China Huarong Asset Management, the country’s largest distressed-debt investor, has issued a profit warning on soaring credit writedowns and property market jitters less than a year after a $6.6 billion restructuring dollars led by the state.
Credit impairments “have increased significantly” in the first six months of this year, the company said in a filing on Tuesday evening, as it warned of a net loss of Rmb 18.9 million ( $2.8 million) for the first half of 2022.
The company attributed the loss to “the impact of capital market volatility and a slowdown in the real estate market”, adding that the recurrence of Covid-19 cases, geopolitical conflicts and pressure on the economy were also at risk. blame.
Huarong, one of China’s ‘big four’ asset management firms, needed a government-orchestrated bailout last year after delaying disclosure of a $16 billion loss for months. dollars.
The company now counts public investment firm Citic Group as its biggest shareholder and is divesting its non-core business units including banks, brokerage, trusts and consumer finance entities, as regulators urge big AMCs streamline their operations to reduce financial risk.

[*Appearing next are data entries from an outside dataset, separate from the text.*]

-- ==== Sys2Proof/Tests/Slice0.lean ====
section
/-! SUPPORT. The model's own tests: expected results are those of spec/95_test_vectors.md and of the rules named in each
test's comment. -/

namespace Sys2Proof.Machine.Tests

open Sys2Proof Sys2Proof.Machine

/-! ### Two test tables

`synth8` is the table SYNTH8 of 95_test_vectors.md 2.5 (`code_v = v`, `bits_v = 8`). `refLike` has the pinned rows of
R107 and some complete rest: it is an admissible table, not the hardware's ROM. -/

def entriesFrom (f : Nat → RomEntry) : Nat → Nat → List RomEntry
  | 0, _     => []
  | k + 1, v => f v :: entriesFrom f k (v + 1)

@[simp] theorem entriesFrom_length (f : Nat → RomEntry) : ∀ k v, (entriesFrom f k v).length = k
  | 0, _     => rfl
  | k + 1, v => by simp [entriesFrom, entriesFrom_length f k]

def synth8List : List RomEntry := entriesFrom (fun v => ⟨BitVec.ofNat 32 v, 8⟩) 256 0

def synth8 : CodeTable := ⟨⟨synth8List⟩, entriesFrom_length ..⟩

/-- SYNTH8 with entry `v` replaced (95_test_vectors.md 2.5). -/
def synth8With (v : Symbol) (e : RomEntry) : CodeTable := synth8.set v.toNat e v.isLt

/-- A block of `k` consecutive codes of one length, the first of them `base`, for the symbols from `v` on. -/
def block (base bits k v : Nat) : List RomEntry :=
  entriesFrom (fun u => ⟨BitVec.ofNat 32 (base + (u - v)), BitVec.ofNat 6 bits⟩) k v

/-- `00`; `100`, `101`; the siblings of the path to `code_255`; blocks below `01`; `code_255`. -/
def refLikeList : List RomEntry :=
  [⟨0, 2⟩, ⟨4, 3⟩, ⟨5, 3⟩] ++
  (entriesFrom (fun v => ⟨BitVec.ofNat 32 ((0x623FE66 >>> (27 - v)) ^^^ 1), BitVec.ofNat 6 v⟩) 25 3 ++
  (block 0b0100000000 10 128 28 ++ (block 0b0110000000 10 64 156 ++ (block 0b0111000000 10 32 220 ++
  (block 0b0111100 7 2 252 ++ ([⟨0b011111, 6⟩] ++ [⟨0x623FE66, 27⟩]))))))

theorem refLikeList_length : refLikeList.length = 256 := by simp [refLikeList, block]

def refLike : CodeTable := ⟨⟨refLikeList⟩, refLikeList_length⟩

/-- The full trie of depth `k` with the symbols from `v` on. -/
def fullTrie : Nat → Nat → Trie
  | 0, v     => .leaf (BitVec.ofNat 8 v)
  | k + 1, v => .internal (fullTrie k v) (fullTrie k (v + 2 ^ k))

/-- The path `s` down to `last`, with a leaf at every sibling, for the symbols from `v` on. -/
def combTrie (last : Trie) : BitString → Nat → Trie
  | [], _         => last
  | false :: s, v => .internal (combTrie last s (v + 1)) (.leaf (BitVec.ofNat 8 v))
  | true :: s, v  => .internal (.leaf (BitVec.ofNat 8 v)) (combTrie last s (v + 1))

def refLikeTrie : Trie :=
  .internal
    (.internal (.leaf 0)
      (.internal (fullTrie 7 28) (.internal (fullTrie 6 156) (.internal (fullTrie 5 220)
        (.internal (fullTrie 1 252) (.leaf 254))))))
    (.internal (.internal (.leaf 1) (.leaf 2)) (combTrie (.leaf 255) (bitstr 0x623FE66 25) 3))

set_option maxRecDepth 20000
set_option Elab.async false

theorem test_synth8_passes_check : tableOk synth8 = true :=
  tableOk_of_trie (fullTrie 8 0) (by decide +kernel) (by decide +kernel) (by decide +kernel) (by decide +kernel)
    (by decide +kernel)

theorem test_refLike_passes_check : tableOk refLike = true :=
  tableOk_of_trie refLikeTrie (by decide +kernel) (by decide +kernel) (by decide +kernel) (by decide +kernel)
    (by decide +kernel)

/-- The premise of R108 can be met. -/
theorem test_refLike_admissible : AdmissibleTable refLike :=
  ⟨test_refLike_passes_check, by decide +kernel⟩

/-- The other properties of the check (95_test_vectors.md 2.5). -/
theorem test_check_refuses_length_0 : tableOk (synth8With 7 ⟨7, 0⟩) = false := by decide +kernel
theorem test_check_refuses_length_33 : tableOk (synth8With 0 ⟨0, 33⟩) = false := by decide +kernel
theorem test_check_refuses_high_bit : tableOk (synth8With 7 ⟨0x107, 8⟩) = false := by decide +kernel
theorem test_check_refuses_prefix : tableOk (synth8With 5 ⟨0b0000010, 7⟩) = false := by
  have hp : entryPrefix (romRead (synth8With 5 ⟨0b0000010, 7⟩) 5) (romRead (synth8With 5 ⟨0b0000010, 7⟩) 4) = true := by
    decide +kernel
  by_contra h
  have h := (tableOk_iff _).mp (by simpa using h)
  exact h.2.2.1 5 4 (by decide)
    ((entryPrefix_iff ((rangeOk_iff _).mpr (h.2.1 5)) ((rangeOk_iff _).mpr (h.2.1 4))).mp hp)
theorem test_check_refuses_duplicate : tableOk (synth8With 7 ⟨6, 8⟩) = false := by
  have he : romRead (synth8With 7 ⟨6, 8⟩) 6 = romRead (synth8With 7 ⟨6, 8⟩) 7 := by decide +kernel
  by_contra h
  exact ((tableOk_iff _).mp (by simpa using h)).2.2.1 6 7 (by decide) (by rw [show romRead (synth8With 7#8 ⟨6#32, 8#6⟩) 6 = romRead (synth8With 7#8 ⟨6#32, 8#6⟩) 7 from he])

/-- "no code is a prefix of `11111111 1...`" (95_test_vectors.md 2.5, R105). -/
theorem test_check_refuses_missing : tableOk (synth8With 255 ⟨0b111111110, 9⟩) = false := by
  have hnone : (synth8With 255 ⟨0b111111110, 9⟩).toList.all
      (fun e => !(codeString e).isPrefixOf (List.replicate 32 true)) = true := by decide +kernel
  by_contra h
  obtain ⟨v, hv⟩ := ((tableOk_iff _).mp (by simpa using h)).2.2.2 (List.replicate 32 true) (by simp)
  have := (all_iff_romRead _ _).mp hnone v
  rw [Bool.not_eq_true', ← Bool.not_eq_true, List.isPrefixOf_iff_prefix] at this
  exact this hv

/-! ### States to run from -/

/-- The core just after a reset, on the table `T`, with bits in the source and requests at the port. -/
def idle (T : CodeTable) (src : BitString) (pending : List HostRequest) (moves : List HostMove) : State where
  rom       := T
  ready     := true
  busy      := false
  resValid  := false
  eos       := false
  fault     := .noFault
  resSym    := 0
  resCode   := 0
  resBits   := 0
  walkP     := 0
  walkN     := 0
  sink      := []
  src       := src
  pending   := pending
  hostMoves := moves

/-- The decoder in a walk, at the node `(p, n)`. -/
def walking (T : CodeTable) (p : Code) (n : Len) (src : BitString) : State :=
  { idle T src [] [] with busy := true, walkP := p, walkN := n }

/-- The core held by a fault after a valid result. -/
def held (f : FaultCode) (moves : List HostMove) : State :=
  { idle refLike [] [.word 0x2000] moves with fault := f, resValid := true, resBits := 2 }

/-- A field of the state a step answers. -/
def after {α : Type} (o : Host.Outcome State Fault Refusal) (f : State → α) : Option α :=
  match o with
  | .next s    => some (f s)
  | .fault _   => none
  | .refused _ => none

/-- A core after a reset of a table that passes the check, and of one that fails it (R40). -/
theorem test_reset_status : statusWord (resetCore (idle synth8 [] [] [])) = 0x0002#16 := by
  have h : tableOk (idle synth8 [] [] []).rom = true := test_synth8_passes_check
  simp only [statusWord, resetCore_fault, resetCore_eos, resetCore_resValid, resetCore_ready, resetCore_busy, h]
  decide
theorem test_reset_status_malformed :
    statusWord (resetCore (idle (synth8With 7 ⟨7, 0⟩) [] [] [])) = 0x0010#16 := by
  have h : tableOk (idle (synth8With 7 ⟨7, 0⟩) [] [] []).rom = false := test_check_refuses_length_0
  simp only [statusWord, resetCore_fault, resetCore_eos, resetCore_resValid, resetCore_ready, resetCore_busy, h]
  decide

/-! ### Words (95_test_vectors.md 2.1; the bits from R80, R81) -/

theorem test_decode_lookup_word : decodeCmd 0b0001000001010101#16 = .ok (.lookup 0x55) := by decide
theorem test_decode_encode_word : decodeCmd 0b0010000011111111#16 = .ok (.encode 255) := by decide
theorem test_decode_decode_word : decodeCmd 0b0011000000000000#16 = .ok .decode := by decide
theorem test_decode_reserved_opcode : decodeCmd 0xF0FF#16 = .error .reservedOpcode := by decide
theorem test_decode_reserved_field : decodeCmd 0x1100#16 = .error .reservedField := by decide
theorem test_decode_operand : decodeCmd 0x3001#16 = .error .decodeOperand := by decide
theorem test_encode_words : encodeCmd (.encode 1) = 0x2001#16 ∧ encodeCmd (.encode 255) = 0x20FF#16 := by decide
theorem test_table_word : decodeTableWord 16 0x1005 = some (.lookup 5) ∧ decodeTableWord 16 0 = none := by decide

/-! ### WellFormed: an ill-formed line for each check (R88) -/

theorem test_refuses_missing_operand : (AsmLine.mk .lookup none).WellFormed = false ∧
    (AsmLine.mk .encode none).toInstr = .error .missingOperand := by decide
theorem test_refuses_out_of_range : (AsmLine.mk .encode (some 256)).WellFormed = false ∧
    (AsmLine.mk .lookup (some 300)).toInstr = .error .operandOutOfRange := by decide
theorem test_refuses_decode_operand : (AsmLine.mk .decode (some 0)).WellFormed = false ∧
    (AsmLine.mk .decode (some 0)).toInstr = .error .unexpectedOperand := by decide
theorem test_assembles_hex : assembleLine ['E', 'N', 'C', 'O', 'D', 'E', ' ', '0', 'x', 'F', 'f', ';', 'x'] =
    .ok (some 0x20FF#16) := by decide
theorem test_assembles_decimal : assembleLine ['L', 'O', 'O', 'K', 'U', 'P', ' ', ' ', '1', '0'] =
    .ok (some 0x100A#16) := by decide
theorem test_refuses_unknown : assembleLine ['N', 'O', 'P'] = .error .unknownMnemonic ∧
    assembleLine ['L', 'O', 'O', 'K', 'U', 'P', ' ', '0', 'x'] = .error .badOperand ∧
    assembleLine ['E', 'N', 'C', 'O', 'D', 'E', ' ', '1', ' ', '2'] = .error .extraText ∧
    assembleLine [' ', ';', 'a'] = .ok none := by decide

/-! ### The three commands (95_test_vectors.md 2.2 to 2.4) -/

theorem test_lookup_255 : after (step (idle refLike [] [.word 0x10FF] []))
    (fun s => (s.resSym, s.resCode, s.resBits, statusWord s, s.sink)) =
    some (0xFF#8, 0x0623FE66#32, 27#6, 0x0006#16, []) := by decide +kernel

/-- After an EndOfStream (`STATUS = 0x000A`), `LOOKUP 1` clears `EOS`. -/
theorem test_lookup_clears_eos : after (step { idle refLike [] [.word 0x1001] [] with eos := true })
    (fun s => (s.resCode, s.resBits, statusWord s)) = some (0x4#32, 3#6, 0x0006#16) := by decide +kernel

theorem test_encode_appends_msb_first : after (step (idle refLike [] [.word 0x20FF] []))
    (fun s => (s.sink, s.resBits, statusWord s)) =
    some ([true, true, false, false, false, true, false, false, false, true, true, true, true, true, true, true,
      true, true, false, false, true, true, false, false, true, true, false], 27#6, 0x0006#16) := by decide +kernel

/-- On the host-written sink `"1"`, `ENCODE 1` leaves `"1100"`. -/
theorem test_encode_onto_sink : after (step { idle refLike [true] [.word 0x2001] [] with sink := [true] })
    (fun s => (s.sink, s.src)) = some ([true, true, false, false], [true]) := by decide +kernel

theorem test_decode_accepted : after (step (idle refLike [true, false, false] [.word 0x3000] []))
    (fun s => (s.walkP, s.walkN, statusWord s, s.src)) =
    some (0#32, 0#6, 0x0003#16, [true, false, false]) := by decide +kernel

/-- Steps 3 and 4 of the micro-step trace on `"100"`, and the last of the trace on `"1"`. -/
theorem test_decode_reads_bit : after (step (walking refLike 2 2 [false])) (fun s => (s.walkP, s.walkN, s.src)) =
    some (4#32, 3#6, []) := by decide +kernel
theorem test_decode_leaf : after (step (walking refLike 4 3 [true]))
    (fun s => (s.resSym, s.resBits, s.walkN, s.src, statusWord s)) =
    some (1#8, 3#6, 0#6, [true], 0x0006#16) := by decide +kernel
theorem test_decode_end_of_stream : after (step (walking refLike 1 1 []))
    (fun s => (s.resBits, s.walkP, s.walkN, statusWord s)) =
    some (1#6, 0#32, 0#6, 0x000A#16) := by decide +kernel

/-- R155: at depth 32 on no leaf (a state no run reaches) the guard fires before the source is read. -/
theorem test_decode_depth_guard : after (step (walking synth8 0 32 [true])) (fun s => (s.src, statusWord s)) =
    some ([true], 0x0012#16) := by decide +kernel

/-! ### Faults, holds, resets and the host (95_test_vectors.md 2.7) -/

theorem test_illegal_keeps_result : after (step { idle refLike [] [.word 0x0000] [] with
      resValid := true, resBits := 2 }) (fun s => (statusWord s, s.resBits)) = some (0x0026#16, 2#6) := by
  decide +kernel
theorem test_domain_violation : after (step (idle refLike [] [.encodeInt 256] []))
    (fun s => (statusWord s, s.sink)) = some (0x0032#16, []) := by decide +kernel
theorem test_int_call_in_domain : after (step (idle refLike [] [.lookupInt 255] [])) (fun s => s.resBits) =
    some 27#6 := by decide +kernel
theorem test_fault_holds_word : after (step (held .illegalCommand [.present (.word 0x0000)]))
    (fun s => (statusWord s, s.pending, s.sink)) =
    some (0x0026#16, [.word 0x2000, .word 0x0000], []) := by decide +kernel
theorem test_busy_holds_word :
    after (step { walking refLike 0 0 [true] with hostMoves := [.present (.word 0x1000)] })
    (fun s => (s.pending, s.walkN, s.resValid)) = some ([.word 0x1000], 1#6, false) := by decide +kernel
theorem test_source_change_refused : ∃ r, step { walking refLike 0 0 [] with hostMoves := [.setSource [true]] } =
    .refused r ∧ r = .sourceChangedDuringDecode := ⟨_, rfl, rfl⟩
theorem test_source_from_sink : after (step { idle refLike [] [] [.sourceFromSink] with sink := [true, false] })
    (fun s => s.src) = some [true, false] := by decide +kernel
/-- The held word stays at the port over a reset. -/
theorem test_reset_keeps_held_word :
    after (step (held .illegalCommand [.reset])) (fun s => (s.pending, s.resBits, s.fault)) =
    some ([.word 0x2000], 0#6, .noFault) := by
  simp [step, hostStep, after, held, idle, cmdReady, test_refLike_passes_check]
/-- At a ready port a reset discards the word that would have been accepted in that step, and no other (R179, R200). -/
theorem test_reset_discards_ready_word :
    after (step (idle refLike [] [.word 0x2000, .word 0x1000] [.reset])) (fun s => (s.pending, s.sink, s.resValid)) =
    some ([.word 0x1000], [], false) := by
  simp [step, hostStep, after, idle, cmdReady]
/-- So it is with a word presented in the very step of the reset, behind a held one. -/
theorem test_reset_keeps_presented_word :
    after (step (idle refLike [] [.word 0x2000] [.presentAtReset (.word 0x1000)])) (fun s => (s.pending, s.sink)) =
    some ([.word 0x1000], []) := by
  simp [step, hostStep, presentAtReset, after, idle, cmdReady]
/-- A flush of the sink, or a reset, still to come does not stop a run from ending; a command does (R205). -/
theorem test_quiescent_without_commands : Quiescent (idle refLike [] [] [.tick, .setSink [], .reset]) = true ∧
    Quiescent (idle refLike [] [] [.tick, .present (.word 0x1000)]) = false := by decide
theorem test_host_reads : hostRead 0 (idle refLike [] [] []) = 0x0002#32 ∧
    hostRead 3 (held .illegalCommand []) = 2#32 := by decide +kernel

In a separate filing on Tuesday, Huarong said it plans to transfer a 76.8% stake in Huarong Trust to the China Trust Protection Fund for around Rmb6.15 billion.
Investors are divided on the long-term prospects for Huarong and China’s troubled debt industry.
The latest earnings warning added to concerns about major asset managers’ exposure to cash-strapped property developers through their restructuring activities for struggling companies. More than half of Huarong’s restructuring business assets were related to the real estate and construction sectors at the end of 2021, according to company filings.
That level is about the same at smaller rival Cinda Asset Management, which issued a profit warning in July that said its six-month profit would fall 30-35%, citing “certain financial assets measured at cost depreciated held by the company are under greater pressure.
“While most of these credit exposures are project-based and well-secured with low loan-to-value ratios, they are vulnerable to a slump in home sales and a decline in home prices,” the analysts said. from Moody’s Investors Service.
But Huarong remains optimistic about the company’s prospects under Citic’s leadership.
A person familiar with the company said the past six months had “laid a solid financial foundation for further disposals of its risky assets” despite the loss.
Huarong has lined up troubled assets worth Rmb 100 billion for resolution, the person added, which could help the company’s future cash returns.
To show his determination to return to his core business, Huarong said he would “do everything possible” to separate risks, resolve them and ease the difficulty of real estate-related projects, according to his documents.